Limitations of this study included the evaluation of only the short-term efficacy and the absence of long-term outcomes. Studies including long-term results are needed to assess the sustainability of treatment effects. Another limitation was the lack of a control group consisting of FMS patients with no treatment. However, it was ethically not appropriate to leave a group completely untreated in a disease where widespread pain was the main symptom. Furthermore, the use of a single treatment method was another limitation. Randomized controlled trials may be recommended to compare the efficacy of balneotherapy with other treatment modalities.
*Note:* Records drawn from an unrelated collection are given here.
-- ==== Sys2Proof/Machine/Objects.lean ====
section
/-! DEFINITION. The object dictionary (R487, R494 to R512): one row per object, with its type, access,
reset default, range and scope, and the number by which State keeps each object.
An object's number is its index * 256 + its subindex. -/

namespace Sys2Proof.Machine

/-- Types of R475. -/
inductive ObjType where
  | bool | u8 | u16 | u32 | u64 | i16 | enum8 | bits32 | f32 | str | domain
deriving DecidableEq, Repr

/-- Access of an object (R487). -/
inductive Access where
  | ro | rw | rws | cmd | wo
deriving DecidableEq, Repr

/-- One object. `index` is that of partition or class 0 where R488 gives one per partition or class.
`dflt`, `lo` and `hi` are for scalars; `size` is the scalar's width in bytes or the most bytes a
writable DOMAIN holds; `perPart` marks the partition-scoped RWS objects (R414). -/
structure Obj where
  index : Nat
  sub : Nat
  type : ObjType
  access : Access
  dflt : Nat
  lo : Nat
  hi : Nat
  size : Nat
  perPart : Bool
deriving DecidableEq, Repr

def objRows0 : List Obj := [
  ⟨0x1000, 0x01, .str, .ro, 0, 0, 0, 0, false⟩,
  ⟨0x1000, 0x02, .str, .ro, 0, 0, 0, 0, false⟩,
  ⟨0x1000, 0x03, .str, .ro, 0, 0, 0, 0, false⟩,
  ⟨0x1000, 0x04, .str, .ro, 0, 0, 0, 0, false⟩,
  ⟨0x1000, 0x05, .u16, .ro, 1, 0, 65535, 2, false⟩,
  ⟨0x1000, 0x06, .u16, .ro, 256, 0, 65535, 2, false⟩,
  ⟨0x1000, 0x07, .u16, .ro, 257, 0, 65535, 2, false⟩,
  ⟨0x1000, 0x08, .str, .ro, 0, 0, 0, 0, false⟩,
  ⟨0x1000, 0x09, .u16, .ro, 1, 0, 65535, 2, false⟩,
  ⟨0x1000, 0x0A, .u32, .ro, 20260101, 0, 4294967295, 4, false⟩,
  ⟨0x1000, 0x20, .enum8, .ro, 0, 0, 255, 1, false⟩,
  ⟨0x1000, 0x21, .enum8, .ro, 0, 0, 255, 1, false⟩,
  ⟨0x1000, 0x22, .enum8, .ro, 0, 0, 255, 1, false⟩,
  ⟨0x1000, 0x23, .u32, .ro, 0, 0, 4294967295, 4, false⟩,
  ⟨0x1000, 0x24, .u8, .ro, 0, 0, 255, 1, false⟩,
  ⟨0x1000, 0x25, .u8, .ro, 0, 0, 255, 1, false⟩,
  ⟨0x1000, 0x26, .bool, .cmd, 0, 0, 1, 1, false⟩,
  ⟨0x1000, 0x27, .bool, .ro, 0, 0, 1, 1, false⟩,
  ⟨0x1000, 0x28, .u64, .ro, 0, 0, 18446744073709551615, 8, false⟩,
  ⟨0x1100, 0x01, .domain, .rws, 0, 0, 0, 34, false⟩,
  ⟨0x1100, 0x02, .u16, .rws, 47810, 1024, 65535, 2, false⟩,
  ⟨0x1100, 0x03, .bits32, .rws, 3, 0, 3, 4, false⟩,
  ⟨0x1100, 0x04, .u8, .rw, 16, 1, 32, 1, false⟩,
  ⟨0x1100, 0x05, .u16, .rw, 60, 10, 3600, 2, false⟩,
  ⟨0x1100, 0x06, .u16, .rw, 2000, 100, 10000, 2, false⟩,
  ⟨0x1100, 0x07, .u8, .ro, 0, 0, 255, 1, false⟩,
  ⟨0x1100, 0x08, .u32, .ro, 0, 0, 4294967295, 4, false⟩,
  ⟨0x1100, 0x09, .u32, .ro, 0, 0, 4294967295, 4, false⟩,
  ⟨0x1100, 0x0A, .u64, .ro, 0, 0, 18446744073709551615, 8, false⟩,
  ⟨0x1100, 0x0B, .u64, .ro, 0, 0, 18446744073709551615, 8, false⟩,
  ⟨0x1100, 0x0C, .u64, .ro, 0, 0, 18446744073709551615, 8, false⟩,
  ⟨0x1200, 0x01, .u32, .ro, 1, 0, 4294967295, 4, false⟩,
  ⟨0x1200, 0x02, .u8, .ro, 0, 0, 255, 1, false⟩,
  ⟨0x1200, 0x03, .u32, .ro, 0, 0, 4294967295, 4, false⟩,
  ⟨0x1200, 0x10, .domain, .ro, 0, 0, 0, 12, false⟩,
  ⟨0x1200, 0x11, .u16, .rw, 10, 1, 1000, 2, false⟩,
  ⟨0x1200, 0x12, .u32, .ro, 0, 0, 4294967295, 4, false⟩,
  ⟨0x2000, 0x01, .enum8, .ro, 0, 0, 255, 1, false⟩,
  ⟨0x2000, 0x02, .u16, .ro, 820, 0, 65535, 2, false⟩,
  ⟨0x2000, 0x03, .u32, .ro, 25000, 0, 4294967295, 4, false⟩]

def objRows1 : List Obj := [
  ⟨0x2000, 0x04, .u64, .ro, 0, 0, 18446744073709551615, 8, false⟩,
  ⟨0x2000, 0x05, .u8, .ro, 14, 0, 255, 1, false⟩,
  ⟨0x2100, 0x01, .u16, .ro, 240, 0, 65535, 2, false⟩,
  ⟨0x2100, 0x02, .u16, .ro, 1200, 0, 65535, 2, false⟩,
  ⟨0x2100, 0x03, .domain, .ro, 0, 0, 0, 0, false⟩,
  ⟨0x2100, 0x04, .domain, .rws, 0, 0, 0, 288, true⟩,
  ⟨0x2100, 0x05, .domain, .ro, 0, 0, 0, 0, false⟩,
  ⟨0x2100, 0x06, .u64, .ro, 0, 0, 18446744073709551615, 8, false⟩,
  ⟨0x2100, 0x07, .u16, .ro, 0, 0, 65535, 2, false⟩,
  ⟨0x2100, 0x08, .u32, .ro, 0, 0, 4294967295, 4, false⟩,
  ⟨0x2100, 0x09, .u64, .ro, 0, 0, 18446744073709551615, 8, false⟩,
  ⟨0x2100, 0x0A, .bits32, .ro, 0, 0, 4294967295, 4, false⟩,
  ⟨0x2100, 0x0B, .domain, .ro, 0, 0, 0, 0, false⟩,
  ⟨0x2100, 0x0C, .domain, .ro, 0, 0, 0, 0, false⟩,
  ⟨0x2100, 0x0D, .u32, .rw, 100, 0, 600000, 4, false⟩,
  ⟨0x2100, 0x0E, .u16, .ro, 0, 0, 65535, 2, false⟩,
  ⟨0x2100, 0x0F, .bool, .ro, 0, 0, 1, 1, false⟩,
  ⟨0x2100, 0x10, .u32, .ro, 0, 0, 4294967295, 4, false⟩,
  ⟨0x2100, 0x11, .u32, .ro, 0, 0, 4294967295, 4, false⟩,
  ⟨0x2200, 0x01, .u16, .ro, 625, 0, 65535, 2, false⟩,
  ⟨0x2200, 0x02, .u16, .ro, 250, 0, 65535, 2, false⟩,
  ⟨0x2200, 0x03, .domain, .ro, 0, 0, 0, 0, false⟩,
  ⟨0x2200, 0x04, .u32, .ro, 0, 0, 4294967295, 4, false⟩,
  ⟨0x2200, 0x05, .u64, .ro, 0, 0, 18446744073709551615, 8, false⟩,
  ⟨0x2200, 0x06, .u64, .ro, 0, 0, 18446744073709551615, 8, false⟩,
  ⟨0x2200, 0x07, .u32, .ro, 0, 0, 4294967295, 4, false⟩,
  ⟨0x2200, 0x08, .domain, .ro, 0, 0, 0, 0, false⟩,
  ⟨0x2200, 0x09, .domain, .ro, 0, 0, 0, 0, false⟩,
  ⟨0x2200, 0x0A, .domain, .ro, 0, 0, 0, 0, false⟩,
  ⟨0x3000, 0x01, .domain, .rws, 0, 0, 0, 5, false⟩,
  ⟨0x3000, 0x02, .domain, .rws, 0, 0, 0, 5, false⟩,
  ⟨0x3000, 0x03, .u8, .rw, 3, 1, 10, 1, false⟩,
  ⟨0x3000, 0x04, .u16, .rw, 100, 10, 10000, 2, false⟩,
  ⟨0x3000, 0x05, .domain, .ro, 0, 0, 0, 0, false⟩,
  ⟨0x3000, 0x06, .domain, .ro, 0, 0, 0, 0, false⟩,
  ⟨0x3000, 0x07, .domain, .ro, 0, 0, 0, 0, false⟩,
  ⟨0x3000, 0x08, .domain, .ro, 0, 0, 0, 0, false⟩,
  ⟨0x3000, 0x09, .u16, .ro, 0, 0, 65535, 2, false⟩,
  ⟨0x3000, 0x0A, .u64, .ro, 0, 0, 18446744073709551615, 8, false⟩,
  ⟨0x3000, 0x0B, .u32, .ro, 0, 0, 4294967295, 4, false⟩]

def objRows2 : List Obj := [
  ⟨0x3000, 0x0C, .u32, .ro, 0, 0, 4294967295, 4, false⟩,
  ⟨0x3000, 0x0D, .domain, .ro, 0, 0, 0, 0, false⟩,
  ⟨0x3000, 0x0E, .u8, .rw, 15, 5, 40, 1, false⟩,
  ⟨0x3100, 0x01, .i16, .ro, 0, 0, 65535, 2, false⟩,
  ⟨0x3100, 0x02, .i16, .ro, 0, 0, 65535, 2, false⟩,
  ⟨0x3100, 0x03, .u16, .ro, 0, 0, 65535, 2, false⟩,
  ⟨0x3100, 0x04, .u16, .ro, 400, 0, 65535, 2, false⟩,
  ⟨0x3100, 0x05, .enum8, .ro, 0, 0, 255, 1, false⟩,
  ⟨0x3100, 0x06, .u32, .ro, 0, 0, 4294967295, 4, false⟩,
  ⟨0x3200, 0x01, .enum8, .ro, 0, 0, 255, 1, false⟩,
  ⟨0x3200, 0x02, .bool, .ro, 0, 0, 1, 1, false⟩,
  ⟨0x3200, 0x03, .u64, .ro, 0, 0, 18446744073709551615, 8, false⟩,
  ⟨0x3200, 0x04, .u32, .ro, 0, 0, 4294967295, 4, false⟩,
  ⟨0x3200, 0x05, .u64, .ro, 0, 0, 18446744073709551615, 8, false⟩,
  ⟨0x3200, 0x06, .u32, .ro, 0, 0, 4294967295, 4, false⟩,
  ⟨0x3200, 0x07, .bool, .ro, 0, 0, 1, 1, false⟩,
  ⟨0x3200, 0x08, .domain, .ro, 0, 0, 0, 0, false⟩,
  ⟨0x3200, 0x09, .u16, .ro, 0, 0, 65535, 2, false⟩,
  ⟨0x4000, 0x01, .enum8, .ro, 0, 0, 255, 1, false⟩,
  ⟨0x4000, 0x02, .u64, .ro, 0, 0, 18446744073709551615, 8, false⟩,
  ⟨0x4000, 0x03, .u32, .rws, 10000, 500, 1000000, 4, true⟩,
  ⟨0x4000, 0x04, .u8, .rws, 2, 0, 2, 1, true⟩,
  ⟨0x4000, 0x05, .u32, .ro, 0, 0, 4294967295, 4, false⟩,
  ⟨0x4000, 0x06, .u32, .ro, 0, 0, 4294967295, 4, false⟩,
  ⟨0x4000, 0x07, .u32, .ro, 0, 0, 4294967295, 4, false⟩,
  ⟨0x4000, 0x08, .bits32, .ro, 0, 0, 4294967295, 4, false⟩,
  ⟨0x4000, 0x09, .u16, .ro, 0, 0, 65535, 2, false⟩,
  ⟨0x4000, 0x0A, .enum8, .ro, 0, 0, 255, 1, false⟩,
  ⟨0x4000, 0x0B, .u8, .ro, 0, 0, 255, 1, false⟩,
  ⟨0x4000, 0x0C, .bool, .ro, 0, 0, 1, 1, false⟩,
  ⟨0x4000, 0x0D, .u32, .ro, 0, 0, 4294967295, 4, false⟩,
  ⟨0x4000, 0x0E, .u32, .ro, 0, 0, 4294967295, 4, false⟩,
  ⟨0x4000, 0x0F, .u32, .rws, 1048576, 256, 1048576, 4, true⟩,
  ⟨0x4000, 0x10, .u32, .rws, 0, 0, 1048576, 4, true⟩,
  ⟨0x4000, 0x11, .u32, .rws, 4096, 0, 4294967295, 4, true⟩,
  ⟨0x4000, 0x12, .u64, .rws, 0, 0, 18446744073709551615, 8, true⟩,
  ⟨0x4000, 0x13, .u32, .rws, 0, 0, 4294967295, 4, true⟩,
  ⟨0x4000, 0x14, .enum8, .rws, 0, 0, 1, 1, true⟩,
  ⟨0x4000, 0x15, .u32, .rws, 32000, 1000, 100000, 4, true⟩,
  ⟨0x4000, 0x16, .domain, .ro, 0, 0, 0, 0, false⟩]

def objRows3 : List Obj := [
  ⟨0x4000, 0x17, .domain, .rw, 0, 0, 0, 32, false⟩,
  ⟨0x4000, 0x18, .u32, .ro, 0, 0, 4294967295, 4, false⟩,
  ⟨0x4000, 0x19, .u16, .ro, 65535, 0, 65535, 2, false⟩,
  ⟨0x4000, 0x1A, .domain, .rw, 0, 0, 0, 4096, false⟩,
  ⟨0x4000, 0x1B, .u32, .rw, 0, 0, 4294967295, 4, false⟩,
  ⟨0x4000, 0x1C, .domain, .rw, 0, 0, 0, 6, false⟩,
  ⟨0x4000, 0x1D, .u8, .ro, 0, 0, 255, 1, false⟩,
  ⟨0x4000, 0x1E, .u32, .ro, 0, 0, 4294967295, 4, false⟩,
  ⟨0x4000, 0x1F, .bool, .cmd, 0, 0, 1, 1, false⟩,
  ⟨0x4000, 0x20, .u64, .ro, 0, 0, 18446744073709551615, 8, false⟩,
  ⟨0x4000, 0x21, .u16, .ro, 65535, 0, 65535, 2, false⟩,
  ⟨0x4000, 0x22, .domain, .rw, 0, 0, 0, 4, false⟩,
  ⟨0x4000, 0x23, .domain, .wo, 0, 0, 0, 1073741824, false⟩,
  ⟨0x4000, 0x24, .bool, .cmd, 0, 0, 1, 1, false⟩,
  ⟨0x4000, 0x25, .enum8, .cmd, 0, 0, 1, 1, false⟩,
  ⟨0x4100, 0x01, .u64, .ro, 0, 0, 18446744073709551615, 8, false⟩,
  ⟨0x4100, 0x02, .u64, .ro, 0, 0, 18446744073709551615, 8, false⟩,
  ⟨0x4100, 0x03, .u64, .ro, 0, 0, 18446744073709551615, 8, false⟩,
  ⟨0x4100, 0x04, .u32, .ro, 0, 0, 4294967295, 4, false⟩,
  ⟨0x4100, 0x05, .u32, .ro, 0, 0, 4294967295, 4, false⟩,
  ⟨0x4100, 0x06, .u32, .ro, 0, 0, 4294967295, 4, false⟩,
  ⟨0x4100, 0x07, .u64, .ro, 0, 0, 18446744073709551615, 8, false⟩,
  ⟨0x4100, 0x08, .u64, .ro, 0, 0, 18446744073709551615, 8, false⟩,
  ⟨0x4100, 0x09, .u64, .ro, 0, 0, 18446744073709551615, 8, false⟩,
  ⟨0x4100, 0x0A, .u64, .ro, 0, 0, 18446744073709551615, 8, false⟩,
  ⟨0x4100, 0x0B, .u64, .ro, 0, 0, 18446744073709551615, 8, false⟩,
  ⟨0x4100, 0x0C, .u16, .ro, 0, 0, 65535, 2, false⟩,
  ⟨0x4100, 0x0D, .u64, .ro, 0, 0, 18446744073709551615, 8, false⟩,
  ⟨0x4100, 0x0E, .u64, .ro, 0, 0, 18446744073709551615, 8, false⟩,
  ⟨0x4100, 0x0F, .domain, .ro, 0, 0, 0, 0, false⟩,
  ⟨0x4100, 0x10, .bool, .cmd, 0, 0, 1, 1, false⟩,
  ⟨0x4100, 0x11, .u64, .ro, 0, 0, 18446744073709551615, 8, false⟩,
  ⟨0x4100, 0x12, .u64, .ro, 0, 0, 18446744073709551615, 8, false⟩,
  ⟨0x4100, 0x13, .u64, .ro, 0, 0, 18446744073709551615, 8, false⟩,
  ⟨0x4100, 0x14, .u64, .ro, 0, 0, 18446744073709551615, 8, false⟩,
  ⟨0x4100, 0x15, .u64, .ro, 0, 0, 18446744073709551615, 8, false⟩,
  ⟨0x4100, 0x16, .u64, .ro, 0, 0, 18446744073709551615, 8, false⟩,
  ⟨0x4100, 0x17, .u64, .ro, 0, 0, 18446744073709551615, 8, false⟩,
  ⟨0x4100, 0x18, .u64, .ro, 0, 0, 18446744073709551615, 8, false⟩,
  ⟨0x4100, 0x19, .u64, .ro, 0, 0, 18446744073709551615, 8, false⟩]

def objRows4 : List Obj := [
  ⟨0x4100, 0x1A, .u8, .ro, 0, 0, 255, 1, false⟩,
  ⟨0x4100, 0x1B, .u64, .ro, 0, 0, 18446744073709551615, 8, false⟩,
  ⟨0x4100, 0x1C, .u64, .ro, 0, 0, 18446744073709551615, 8, false⟩,
  ⟨0x4100, 0x1D, .u64, .ro, 0, 0, 18446744073709551615, 8, false⟩,
  ⟨0x4100, 0x1E, .u64, .ro, 0, 0, 18446744073709551615, 8, false⟩,
  ⟨0x4100, 0x1F, .u64, .ro, 0, 0, 18446744073709551615, 8, false⟩,
  ⟨0x4100, 0x20, .u64, .ro, 0, 0, 18446744073709551615, 8, false⟩,
  ⟨0x4100, 0x21, .u64, .ro, 0, 0, 18446744073709551615, 8, false⟩,
  ⟨0x4100, 0x22, .u64, .ro, 0, 0, 18446744073709551615, 8, false⟩,
  ⟨0x4100, 0x23, .u64, .ro, 0, 0, 18446744073709551615, 8, false⟩,
  ⟨0x4100, 0x24, .u64, .ro, 0, 0, 18446744073709551615, 8, false⟩,
  ⟨0x4100, 0x25, .u64, .ro, 0, 0, 18446744073709551615, 8, false⟩,
  ⟨0x4100, 0x26, .u64, .ro, 0, 0, 18446744073709551615, 8, false⟩,
  ⟨0x4100, 0x27, .u64, .ro, 0, 0, 18446744073709551615, 8, false⟩,
  ⟨0x4100, 0x28, .u64, .ro, 0, 0, 18446744073709551615, 8, false⟩,
  ⟨0x4100, 0x29, .u64, .ro, 0, 0, 18446744073709551615, 8, false⟩,
  ⟨0x4100, 0x2A, .u64, .ro, 0, 0, 18446744073709551615, 8, false⟩,
  ⟨0x4100, 0x2B, .u32, .ro, 0, 0, 4294967295, 4, false⟩,
  ⟨0x4100, 0x2C, .u64, .ro, 0, 0, 18446744073709551615, 8, false⟩,
  ⟨0x5000, 0x01, .u8, .rws, 0, 0, 100, 1, true⟩,
  ⟨0x5000, 0x02, .bool, .rws, 0, 0, 1, 1, true⟩,
  ⟨0x5000, 0x03, .u16, .rws, 4096, 0, 4096, 2, false⟩,
  ⟨0x5000, 0x04, .domain, .rws, 0, 0, 0, 16, false⟩,
  ⟨0x5000, 0x05, .u16, .ro, 0, 0, 65535, 2, false⟩,
  ⟨0x5100, 0x01, .u16, .ro, 0, 0, 65535, 2, false⟩,
  ⟨0x5100, 0x02, .u16, .rws, 0, 0, 4096, 2, true⟩,
  ⟨0x5100, 0x03, .u32, .rws, 512, 1, 1048576, 4, true⟩,
  ⟨0x5100, 0x04, .u32, .ro, 0, 0, 4294967295, 4, false⟩,
  ⟨0x5100, 0x05, .u8, .ro, 0, 0, 255, 1, false⟩,
  ⟨0x5100, 0x06, .bits32, .ro, 0, 0, 4294967295, 4, false⟩,
  ⟨0x5100, 0x07, .domain, .ro, 0, 0, 0, 0, false⟩,
  ⟨0x5100, 0x08, .u32, .ro, 0, 0, 4294967295, 4, false⟩,
  ⟨0x5100, 0x09, .u64, .ro, 0, 0, 18446744073709551615, 8, false⟩,
  ⟨0x5100, 0x0A, .u64, .ro, 0, 0, 18446744073709551615, 8, false⟩,
  ⟨0x5100, 0x0B, .u16, .ro, 0, 0, 65535, 2, false⟩,
  ⟨0x5100, 0x0C, .u16, .ro, 0, 0, 65535, 2, false⟩,
  ⟨0x5100, 0x0D, .u16, .rws, 16, 1, 65535, 2, true⟩,
  ⟨0x5100, 0x0E, .u32, .ro, 0, 0, 4294967295, 4, false⟩,
  ⟨0x5200, 0x01, .f32, .rw, 1065353216, 0, 1120403456, 4, false⟩,
  ⟨0x5200, 0x02, .u16, .rw, 50, 0, 1024, 2, false⟩]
In conclusion, the results of this study showed increased oxidant status and presence of oxidative stress in patients with FMS. Although the elevation in TAS levels was not significant, it was thought that it was caused by a reactive increase against the increased oxidant status. The improvement of TOS and OSI levels in patients with FMS after balneotherapy supports the antioxidant efficacy of balneotherapy. In addition, significant improvements were achieved with balneotherapy in FIQ and FSS, which are indicators of disease severity, showing that it is an effective treatment method. Significant improvements in the VAS, BDI, and SF-36 parameters of patients after balneotherapy indicate that it has a significant effect on disease symptoms, quality of life, and functions, as well as biochemical effects.

Table 1

Comparison of demographic characteristics of patients with fibromyalgia syndrome and control group

	Patient group (n=35) Control group (n=35)
	Mean±SD	Mean±SD	p*
Age (year)	39.9±5.8	37.9±6.6	0.189
Body weight (kg)	67.9±9.5	70.7±8.2	0.205
Height (meter)	1.6±0.1	1.7±0.1	0.190
Body mass index (kg/m2)	25.3±2.7	25.8±2.3	0.450
SD: Standard deviation; * p<0.05 is statistically significant.

Table 2

Comparison of pre-treatment clinical parameters of patients with fibromyalgia syndrome and control group

	Patient group	Control group	p*
	Mean±SD	Mean±SD
Visual analog scale	8.1±1.2	2.6±1.4**	<0.001
Beck Depression Inventory	19.9±6.7	6.3±3.2	<0.001
SF-36 physical function	62.7±11.8	74.7±14.5	<0.001
SF-36 physical role limitation	1.4±8.5	72.9±27.4	<0.001
SF-36 pain	30.4±15.0	75.9±13.5	<0.001
SF-36 social function	43.2±16.2	71.1±17.2	<0.001
SF-36 mental health	46.1±11.0	74.0±14.8	<0.001
SF-36 emotional role limitation	8.6±20.3	85.7±20.3	<0.001
SF-36 energy-vitality	26.9±9.2	67.7±12.7	<0.001
SF-36 general health perception	32.1±16.8	64.4±10.2	<0.001
SD: Standard deviation; SF-36: Short Form 36; * p<0.05 is statistically significant; ** Pain of control group was asked as the most severe pain that was experienced in any part of body in last month.

Table 3

Comparison of pre-treatment laboratory parameters of patients with fibromyalgia syndrome and control group

	Patient group	Control group	p*
	Mean±SD	Mean±SD
TASt	1.2±0.1	1.2±0.9	0.114
TOSt	10.5±3.6	7.1±2.2	<0.001
OSI	0.9±0.3	0.6±0.2	<0.001
SD: Standard deviation; TAS: Total antioxidant status; TOS: Total oxidant status; OSI: Oxidative stress index; * p<0.05 is statistically significant; † TAS unit: mmol Trolox equivalent/L; ‡ TOS unit: μmol hydrogen peroxide (H2O2) equivalent/L.

Table 4

Comparison of pre-treatment and post-treatment clinical and laboratory parameters of patients with fibromyalgia syndrome

	Pre-treatment	Post-treatment
	Mean±SD	Mean±SD	p*
TASt	1.2±0.1	1.2±0.1	0.538
TOSt	10.5±3.6	7.4±2.6	<0.001
OSI	0.9±0.3	0.6±0.2	<0.001
Visual analog scale	8.1±1.2	5.4±1.9	<0.001
FIQ	61.9±10.5	41.1±14.8	<0.001
Beck Depression Inventory	19.9±6.7	10.7±5.1	<0.001
SF-36 physical function	62.7±11.8	74.2±10.3	<0.001
SF-36 physical role limitation	1.4±8.5	15.0±32.8	0.017
SF-36 pain	30.4±15.0	52.6±15.4	<0.001
SF-36 social function	43.2±16.2	53.6±15.6	<0.001
SF-36 mental health	46.1±11.0	59.7±9.8	<0.001
SF-36 emotional role limitation	8.6±20.3	39.0±37.4	<0.001
SF-36 energy-vitality	26.9±9.2	43.4±13.9	<0.001
SF-36 general health perception	32.1±16.8	49.6±14.7	<0.001
FSS	22.3±3.9	13.7±4.7	<0.001
SD: Standard deviation; TAS: Total antioxidant status; TOS: Total oxidant status; OSI: Oxidative stress index; FIQ: Fibromyalgia Impact Questionnaire; SF-36: Short Form-36; FSS: Fibromyalgia Severity Scale; * p<0.05 is statistically significant; † TAS Unit: mmol Trolox equivalent/L, ‡ TOS Unit: μmol hydrogen peroxide (H2O2) equivalent/L.